Swain shrugs. “So he said something in anger seven years ago. He called you from jail pissed off. Not unusual.”

“I got that call last week.”

“We’ll check on it,” Chief McKinney says, nodding toward Aaron, who writes something down in his notebook.

“I still think you’re making a big mistake, but let’s say it is Tim or my brother or whoever, what do you want me to do?”

The men look at one another. But no one speaks.

“Well?” I lift up my arms in defeat. “Do you want me to call him? Already tried it, no answer. Do you want me to get on the bullhorn and try to reason with him from out here? I will be happy to do it. I need a little direction here, guys.”

“He wants to see you,” the chief says in a tired voice.

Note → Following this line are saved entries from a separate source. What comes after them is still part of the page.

-- ==== Sys2Proof/Tests/Slice0.lean ====
section
/-! SUPPORT. The model's own tests: ill-formed terms that the checks refuse; every constructor's decoding from a word
written out from the spec's encoding; single steps against the vectors of 95_test_vectors.md; and, for every obligation
with hypotheses, a witness that meets them. Expected values are the spec's. -/

namespace Sys2Proof.Machine.Tests

/-! ### Small states -/

/-- Q: Bus, `A = 0x3C`, width 4, height 8. -/
def bus : Cfg := { variant := .bus, width := 4, height := 8 }

/-- P2: Serial with a reset line, 16 by 8, rotation 1. -/
def serial : Cfg :=
  { variant := .serial, width := 16, height := 8, rotationIn := 1, hasDc := true, hasCs := true, hasRst := true }

/-- The smallest legal geometry (O9), Serial, software reset. -/
def tiny : Cfg := { variant := .serial, width := 1, height := 8, hasDc := true, hasCs := true }

/-- A state after an INIT with `cfg`, its framebuffer holding `vs`. -/
def live (cfg : Cfg) (vs : List Byte) : State :=
  { State.reset with
    cfg := cfg
    geo := geometry Codes.reference cfg
    phase := .poweredOn
    fb := (List.range vs.length).zip vs }

/-- The same state, the environment failing the next event but `k`. -/
def failing (k : Nat) (s : State) : State := { s with oracle := ⟨List.replicate k .ok ++ [.fail 7], .ok⟩ }

/-- The outcome is a next state of which `p` holds. -/
def lands (o : Host.Outcome State Fault Refusal) (p : State → Bool) : Bool :=
  match o with
  | .next t => p t
  | .fault _ => false
  | .refused _ => false

/-- The outcome is this refusal. -/
def refuses (o : Host.Outcome State Fault Refusal) (r : Refusal) : Bool :=
  match o with
  | .next _ => false
  | .fault _ => false
  | .refused r' => r == r'

/-- The outcome is this fault. -/
def faults (o : Host.Outcome State Fault Refusal) (f : Fault) : Bool :=
  match o with
  | .next _ => false
  | .fault f' => f == f'
  | .refused _ => false

/-- `W(a,[bs])` (rule R73), in a command and in a data transaction. -/
def w (a : Nat) (bs : List Byte) : TraceEntry := ⟨some .command, .writeBytes (some a) bs, .ok⟩
def d (a : Nat) (bs : List Byte) : TraceEntry := ⟨some .data, .writeBytes (some a) bs, .ok⟩

/-- `DC=C CS=1 W(-,[bs]) CS=0` (T1). -/
def ws (bs : List Byte) : List TraceEntry :=
  [⟨some .command, .setDc .command, .ok⟩, ⟨some .command, .setCs .asserted, .ok⟩,
   ⟨some .command, .writeBytes none bs, .ok⟩, ⟨some .command, .setCs .deasserted, .ok⟩]

/-- `DC=D CS=1 W(-,[bs]) CS=0` (T3). -/
def ds (bs : List Byte) : List TraceEntry :=
  [⟨some .data, .setDc .data, .ok⟩, ⟨some .data, .setCs .asserted, .ok⟩,
   ⟨some .data, .writeBytes none bs, .ok⟩, ⟨some .data, .setCs .deasserted, .ok⟩]

/-- The instruction's trace on the small Bus state. -/
def sends (i : Instr) (tr : List TraceEntry) : Bool := lands (exec i (live bus [1, 2, 3, 4])) (fun t => t.trace == tr)

/-! ### WellFormed: a term that each check refuses -/

theorem test_refused_displayOn : Codes.wf { Codes.reference with displayOn := 0xAE } = false := by decide
theorem test_refused_contrastBase : Codes.wf { Codes.reference with contrastBase := 0x24 } = false := by decide
theorem test_refused_invertBase : Codes.wf { Codes.reference with invertBase := 0xA7 } = false := by decide
theorem test_refused_scrollBase : Codes.wf { Codes.reference with scrollBase := 0x60 } = false := by decide
theorem test_refused_pageBase : Codes.wf { Codes.reference with pageBase := 0xB8 } = false := by decide
theorem test_refused_colHiBase : Codes.wf { Codes.reference with colHiBase := 0x11 } = false := by decide
theorem test_refused_colLoBase : Codes.wf { Codes.reference with colLoBase := 0x08 } = false := by decide
theorem test_accepted_reference : Params.reference.wf = true := by decide
theorem test_refused_tShort_zero : Params.wf { Params.reference with tShort := 0 } = false := by decide
theorem test_refused_tLong_equal : Params.wf { Params.reference with tLong := 1 } = false := by decide
theorem test_refused_codes : Params.wf { Params.reference with codes := { Codes.reference with pageBase := 0xB1 } } = false := by
  decide
/-- O10: height 60 is no multiple of 8. -/
theorem test_refused_height : Cfg.wf Params.reference { bus with height := 60 } = false := by decide
theorem test_refused_height_zero : Cfg.wf Params.reference { bus with height := 0 } = false := by decide
theorem test_refused_height_max : Cfg.wf Params.reference { bus with height := 136 } = false := by decide
theorem test_refused_width_zero : Cfg.wf Params.reference { bus with width := 0 } = false := by decide
theorem test_refused_width_max : Cfg.wf Params.reference { bus with width := 257 } = false := by decide
/-- T11: `A = 0x7F` leaves no room for `A + 1` in seven bits; the Serial variant does not ask. -/
theorem test_refused_address : Cfg.wf Params.reference { bus with busAddr := 0x7F } = false
    ∧ Cfg.wf Params.reference { tiny with busAddr := 0x7F } = true := by decide
/-- E7, E8, E9. -/
theorem test_lacksLine : Cfg.lacksLine { tiny with hasDc := false } = true
    ∧ Cfg.lacksLine { tiny with hasCs := false } = true ∧ bus.lacksLine = false := by decide
theorem test_illFormed_init : wellFormed (.init { bus with height := 12 }) = false := by decide
theorem test_illFormed_contrast : wellFormed (.contrast 256) = false ∧ wellFormed (.contrast 255) = true := by decide
theorem test_illFormed_invert : wellFormed (.invert 256) = false ∧ wellFormed (.invert 255) = true := by decide
/-- Rule R62: flag 256 presents 1. -/
theorem test_invert_presents : encode Codes.reference (.invert 256) = .hcw 0x401
    ∧ encode Codes.reference (.invert 0) = .hcw 0x400 ∧ encode Codes.reference (.invert 128) = .hcw 0x480 := by decide
theorem test_illFormed_scroll : wellFormed (.scroll 64) = false ∧ wellFormed (.scroll 63) = true := by decide
theorem test_illFormed_page : wellFormed (.page 16) = false ∧ wellFormed (.page 15) = true := by decide
theorem test_illFormed_col : wellFormed (.col 256) = false ∧ wellFormed (.col 255) = true := by decide
theorem test_illFormed_evr : wellFormed (.evr 8) = false ∧ wellFormed (.evr 7) = true := by decide
theorem test_illFormed_inv : wellFormed (.inv 2) = false ∧ wellFormed (.inv 1) = true := by decide

/-! ### Decoding: words written out bit by bit (rules R61, R62, R64, R68; codes of CFG_REF) -/

theorem test_decode_init : decodeHcw bus 0b000_00000000#11 = .init bus := by decide
theorem test_decode_powerOff : decodeHcw bus 0b001_11111111#11 = .powerOff := by decide
theorem test_decode_powerOn : decodeHcw bus 0b010_00000000#11 = .powerOn := by decide
/-- Q1: 0x30D is `contrast(13)`. -/
theorem test_decode_contrast : decodeHcw bus 0b011_00001101#11 = .contrast 13 := by decide
/-- Q2: 0x480 is `invert(128)`. -/
theorem test_decode_invert : decodeHcw bus 0b100_10000000#11 = .invert 128 := by decide
theorem test_decode_flush : decodeHcw bus 0b101_00000000#11 = .flush := by decide
theorem test_decode_reserved6 : decodeHcw bus 0b110_11111111#11 = .reserved6 := by decide
theorem test_decode_reserved7 : decodeHcw bus 0b111_00000000#11 = .reserved7 := by decide
theorem test_decode_dispOff : decodeTableWord 8 0b10101110 = some .dispOff := by decide
theorem test_decode_dispOn : decodeTableWord 8 0b10101111 = some .dispOn := by decide
/-- K6: 100 = 0x64, the field 0x24. -/
theorem test_decode_scroll : decodeTableWord 8 0b01_100100 = some (.scroll 36) := by decide
theorem test_decode_page : decodeTableWord 8 0b1011_0111 = some (.page 7) := by decide
/-- K15: the high nibble first. -/
theorem test_decode_col : decodeTableWord 16 0b0001_0101_0000_1010 = some (.col 0x5A) := by decide
theorem test_decode_evr : decodeTableWord 8 0b00100_101 = some (.evr 5) := by decide
theorem test_decode_inv : decodeTableWord 8 0b1010011_1 = some (.inv 1) := by decide
/-- K25, rotation 3 and rotation 2. -/
theorem test_decode_scan : decodeTableWord 8 0b11000100 = some (.scan 3) ∧ decodeTableWord 8 0b11000110 = some (.scan 2) := by
  decide
/-- K26: rotations 0 and 2 share a byte. -/
theorem test_decode_inc : decodeTableWord 8 0b10001011 = some (.inc 1) ∧ decodeTableWord 8 0b10001001 = some (.inc 0) := by
  decide
theorem test_decode_softReset : decodeTableWord 8 0b11100010 = some .softReset := by decide
theorem test_decode_tempComp : decodeTableWord 8 0b00100100 = some .tempComp := by decide
theorem test_decode_powerCtrl : decodeTableWord 8 0b00101110 = some .powerCtrl := by decide
theorem test_decode_bias : decodeTableWord 8 0b11101011 = some .bias := by decide
theorem test_decode_ev2 : decodeTableWord 16 0b10000001_01000000 = some .ev2 := by decide
theorem test_decode_analogA : decodeTableWord 8 0b10000100 = some .analogA := by decide
theorem test_decode_analogB : decodeTableWord 8 0b10100100 = some .analogB := by decide
theorem test_decode_lineCfg : decodeTableWord 8 0b10100000 = some .lineCfg := by decide
theorem test_decode_comEnd : decodeTableWord 16 0b11110001_00111111 = some .comEnd := by decide
/-- The port has no bit encoding (rule R71). -/
theorem test_decode_fbw : decode Codes.reference bus (.portWrite 2 0x5A) = .ok (.fbw 2 0x5A) := by decide
theorem test_decode_fbr : decode Codes.reference bus (.portRead 2) = .ok (.fbr 2) := by decide
/-- Bytes that are the code of no command, and no byte or three, are rejected by name. -/
theorem test_decode_rejects : decodeWire Codes.reference [0xFF] = .error (.unknownByte 0xFF)
    ∧ decodeWire Codes.reference [0x81, 0x41] = .error (.unknownPair 0x81 0x41)
    ∧ decodeWire Codes.reference [] = .error .emptyCommand
    ∧ decodeWire Codes.reference [0xAE, 0xAF, 0xE2] = .error .tooLong := by decide
/-- A placed word is what the next step runs. -/
theorem test_withFetchWord : lands (step (State.reset.withFetchWord 16 0x7FF)) (fun t => t.result == .err .illegalOp none)
    ∧ lands (step (State.reset.withFetchWord 8 0xE2)) (fun t => t.trace == [w 0x3C [0xE2]]) := by decide

/-! ### Wire commands (vectors K, T) -/

theorem test_dispOff : sends .dispOff [w 0x3C [0xAE]] := by decide
theorem test_dispOn : sends .dispOn [w 0x3C [0xAF]] := by decide
/-- K5, K6. -/
theorem test_scroll : sends (.scroll 64) [w 0x3C [0x40]] ∧ sends (.scroll 100) [w 0x3C [0x64]] := by decide
/-- K9, K10. -/
theorem test_page : sends (.page 15) [w 0x3C [0xBF]] ∧ sends (.page 16) [w 0x3C [0xB0]] := by decide
/-- K12, K14: both bytes in one transaction. -/
theorem test_col : sends (.col 191) [w 0x3C [0x1B, 0x0F]] ∧ sends (.col 256) [w 0x3C [0x10, 0x00]] := by decide
/-- K18, K20. -/
theorem test_evr : sends (.evr 8) [w 0x3C [0x20]] ∧ sends (.evr 255) [w 0x3C [0x27]] := by decide
/-- K23: a truth test, not `& 1`; K21. -/
theorem test_inv : sends (.inv 2) [w 0x3C [0xA7]] ∧ sends (.inv 0) [w 0x3C [0xA6]] := by decide
/-- K25. -/
theorem test_scan : sends (.scan 2) [w 0x3C [0xC6]] ∧ sends (.scan 3) [w 0x3C [0xC4]] := by decide
/-- K26. -/
theorem test_inc : sends (.inc 2) [w 0x3C [0x89]] ∧ sends (.inc 3) [w 0x3C [0x8B]] := by decide
theorem test_softReset : sends .softReset [w 0x3C [0xE2]] := by decide
theorem test_tempComp : sends .tempComp [w 0x3C [0x24]] := by decide
theorem test_powerCtrl : sends .powerCtrl [w 0x3C [0x2E]] := by decide
theorem test_bias : sends .bias [w 0x3C [0xEB]] := by decide
theorem test_ev2 : sends .ev2 [w 0x3C [0x81, 0x40]] := by decide
theorem test_analogA : sends .analogA [w 0x3C [0x84]] := by decide
theorem test_analogB : sends .analogB [w 0x3C [0xA4]] := by decide
theorem test_lineCfg : sends .lineCfg [w 0x3C [0xA0]] := by decide
theorem test_comEnd : sends .comEnd [w 0x3C [0xF1, 0x3F]] := by decide
/-- T1, and T7: the write fails, chip-select stays asserted, nothing follows. -/
theorem test_serial_command : lands (exec .dispOn (live serial [])) (fun t => t.trace == ws [0xAF])
    ∧ lands (exec .dispOn (failing 2 (live serial []))) (fun t =>
        t.trace == (ws [0xAF]).take 2 ++ [⟨some .command, .writeBytes none [0xAF], .fail 7⟩]
        && t.dc == .command && t.cs == .asserted && t.result == .err .transport (some 7)) := by decide
/-- T8: the assertion fails, its line keeps its level. T10: the deassertion fails, after the bytes. -/
theorem test_serial_lines : lands (exec .dispOn (failing 1 (live serial []))) (fun t => t.cs == .deasserted)
    ∧ lands (exec .dispOn (failing 3 (live serial []))) (fun t => t.cs == .asserted && t.trace.length == 4) := by decide
/-- T6: the data address is the command address plus one, without wrap. -/
theorem test_bus_data : lands (exec .flush (live { bus with width := 1, busAddr := 0x3D } [0x55])) (fun t =>
    t.trace == [w 0x3D [0xB0], w 0x3D [0x10, 0x00], d 0x3E [0x55]]) := by decide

“Fine, I’ll go in there. No problem,” I say, standing, but the men remain seated, still looking unsettled. I glare especially hard at Aaron, who hasn’t said a word yet.

“It isn’t protocol,” Samora says, “to send an officer who hasn’t been trained in tactical operations into a building.”

“Right, I get that,” I agree, “but I am an officer, I’ve started my tac training and if it gets those kids out of the school safely, I don’t understand what the issue is.”

“The issue is we’ve got six available officers here that will make up our makeshift little rapid response team and their lives are on the line once they enter that building,” Swain says harshly. “We need to make sure every single officer that goes in there knows what they are doing.”

“But if I go in there on my own, find out what he wants, then no other officers get hurt. Whoever it is,” I say, glancing at Chief McKinney, “won’t feel threatened by me. I’m just one person.”

“I don’t like it,” the chief says, getting up to pour himself another cup of coffee from a thermos sitting atop the counter. “No shots have been fired. There are no reports of injuries. The lockdown plan says we fall back and wait. I don’t want to go in there and force the situation.”

“So we have to wait for someone to get shot or hurt before we can move?” I ask. “I can see that for a typical situation, but obviously whoever is in there has a beef with me, not with anyone in the school.”

“We don’t know that for sure,” Chief McKinney says, handing me a cup of steaming coffee. “We just know that he wants to talk to you.”

“I think she’s right,” Samora says. “Maybe she’ll be able to talk him down.”

“Or get herself killed,” Swain counters. “I don’t like this at all.”

“How did he contact you?” I ask.

“A different cell phone,” Swain says. “Belongs to a kid named Colton Finn, a seventh grader. We think he went into all the classrooms and collected as many cell phones as he could.”

“I figured as much.” I nod. “That makes sense. First he knocks out all the landlines and then takes all the cells he can…. Limits communication with the outside world.”

There’s a knock on the RV door and Officer Jarrow pokes his head in. “Hey, Chief, I’ve got a Cal Oliver here who says his wife called him from the school. He’s pretty upset. You want to talk to him?”

“Absolutely,” the chief says. “Let him in.”